まずは、参加者同士簡単な自己紹介をして、ソフィ・カル展の展示室へ。
見えるもの、見えないもの、そして見えづらいものについて
客観的意見と主観的意見を交えながら話すことで、作品の本質に迫っていきました。
<<盲目の人々>>は、ソフィ・カルが生まれつき盲目の人々に「美しいものとは何か」を問うた作品です。
こちらは、「純白」「白」「美しさ」についてみんなでディスカッションしているところです。
こちらは、「ソフィ・カルが制作時に意図したことは何かのか」、「ソフィ・カルの思惑通りになるまい」…など、意見が飛び交っているところです。
ワークショップ後、参加者の皆様からは様々な感想が述べられました。
「皆で語り合いながらじっくりと作品をみていくということは、普段体験できないことなので、すごく面白かったです」
「作家の視点、他者の視点、自分の視点、それぞれの差異や意見を楽しめました」
「見ているからといって、同じものを見ているとは限らないんだと感じました」
また、参加者の方から「ナビゲーターの木下さんが、どのように感じられていたか聞きたい」という質問があがりました。
木下さんは、「現実に見えているものよりも、皆さんがどう感じているかを聞くのが楽しい」、そして「皆さんの頭の中におじゃまさせていただいているような気持ち」と述べられていました。

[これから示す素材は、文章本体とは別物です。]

-- ==== Sys2Proof/Safety.lean ====
section
/-! DEFINITION. The states the machine can be in, and when a result may be used, in the terms statements use. -/

namespace Sys2Proof.Machine

/-- `PIXCFG` "never holds an illegal value" (10_state.md R23): channel 0 to 2, bit depth 1 to 4, bits 31:5 zero. -/
abbrev State.pixcfgLegal (s : State) : Prop :=
  s.channel ≤ 2 ∧ 1 ≤ s.bitDepth ∧ s.bitDepth ≤ 4 ∧ s.pixcfg.extractLsb' 5 27 = 0

/-- The delimiter registers (10_state.md R24): `DELIM_MAX` elements, `DLEN <= DELIM_MAX`, and "every element of it is
a Unicode scalar value". -/
abbrev State.delimLegal (s : State) : Prop :=
  s.delim.length = s.cfg.delimMax ∧ s.dlen.toNat ≤ s.cfg.delimMax ∧ s.delimiter.all isScalar = true

/-- What `STATUS` can hold (10_state.md R25; 60_exceptions.md R198): a kind the block writes, and `WARN` only with
`Success`. -/
abbrev State.statusLegal (s : State) : Prop :=
  s.status ∈ [statusWord .success false, statusWord .success true, statusWord .capacityExceeded false,
    statusWord .invalidHeader false, statusWord .configurationError false, statusWord .illegalCommand false]

/-- The invariant of the machine: the parameters are admissible, every space is in canonical form and within its
capacity, and the configuration and status registers hold legal values. -/
structure State.Inv (s : State) : Prop where
  cfgWf : s.cfg.wf
  carWf : s.car.wf
  outWf : s.out.wf
  secWf : s.sec.wf
  reconWf : s.recon.wf
  txtWf : s.txt.wf
  bitWf : s.bit.wf
  carWithin : s.car.within s.cfg.capCar
  outWithin : s.out.within s.cfg.capCar
  secWithin : s.sec.within s.cfg.capSec
  reconWithin : s.recon.within s.cfg.capSec
  txtWithin : s.txt.within s.cfg.capTxt
  bitWithin : s.bit.within s.cfg.capBit
  pixcfg : s.pixcfgLegal
  delim : s.delimLegal
  status : s.statusLegal

/-- The elements from `first` on hold the values `xs`: how statements say that the host has set up an operand
(70_reset_and_hazards.md R222). -/
abbrev Space.holds {w : Nat} (m : Space w) (first : Nat) (xs : List (BitVec w)) : Prop :=
  ∀ i, i < xs.length → m.get (first + i) = xs[i]?

/-- U8's premise as statements say it: every element of CAR`[0..n)` that holds a value fits the sample width. -/
abbrev State.carFits (s : State) (w : SampleWidth) (n : Nat) : Prop :=
  ∀ i, i < n → ∀ v, s.car.get i = some v → w = .img → v.toNat < 2 ^ 8

/-- Bit 0 of CAR`[0..32)` spells the length `m`, most significant bit first (30_encoding.md R81). -/
abbrev State.spellsLength (s : State) (m : Word) : Prop :=
  ∀ i, i < 32 → ∃ v, s.car.get i = some v ∧ v.getLsbD 0 = m.getLsbD (31 - i)

/-- Bit `BIT_DEPTH` of the 64 header bytes in CAR spells the dimensions `sw`, `sh` (30_encoding.md R83). -/
abbrev State.spellsDimensions (s : State) (sw sh : Word) : Prop :=
  (∀ k, k < 32 → ∃ v, s.car.get (3 * k + s.channel) = some v ∧ v.getLsbD s.bitDepth = sw.getLsbD (31 - k)) ∧
  ∀ k, k < 32 → ∃ v, s.car.get (3 * (32 + k) + s.channel) = some v ∧ v.getLsbD s.bitDepth = sh.getLsbD (31 - k)

/-- `PIX.EMB`'s register checks pass: the header and the secret fit the cover (43_pixel_substitution_codec.md R161). -/
abbrev State.secretFits (s : State) : Prop :=
  64 ≤ s.w.toNat ∧ s.sh.toNat ≤ s.h.toNat ∧ s.sw.toNat ≤ s.w.toNat ∧ 0 < s.h.toNat

/-- The cover and the secret of `PIX.EMB` are within their capacities (00_scope.md R7). -/
abbrev State.imagesWithin (s : State) : Prop :=
  3 * s.h.toNat * s.w.toNat ≤ s.cfg.capCar ∧ 3 * s.sh.toNat * s.sw.toNat ≤ s.cfg.capSec

/-- Every element `[0, n)` holds a value (10_state.md R28). -/
abbrev Space.holdsAll {w : Nat} (m : Space w) (n : Nat) : Prop := ∀ i, i < n → (m.get i).isSome = true

/-- The last command succeeded: the condition the host must test before it uses a result (60_exceptions.md R193). -/
abbrev State.succeeded (s : State) : Prop := s.kindField = 0

/-- A run of `k` steps is safe when no step stops. -/
abbrev SafeFor (k : Nat) (s : State) : Prop := ∃ t, Sys2Proof.core.run k s = .next t

end Sys2Proof.Machine
end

見える、見えないに関わらず、それぞれの参加者が主観、客観、思い出したことを話し、他者の意見に共感したり、違いを感じたり……ソフィ・カルの作品鑑賞が深まるとともに、多様な「見かた」があることを感じずにはいられない、非常に濃密な時間となりました。
ご参加くださった皆様、講師の皆様、ありがとうございました。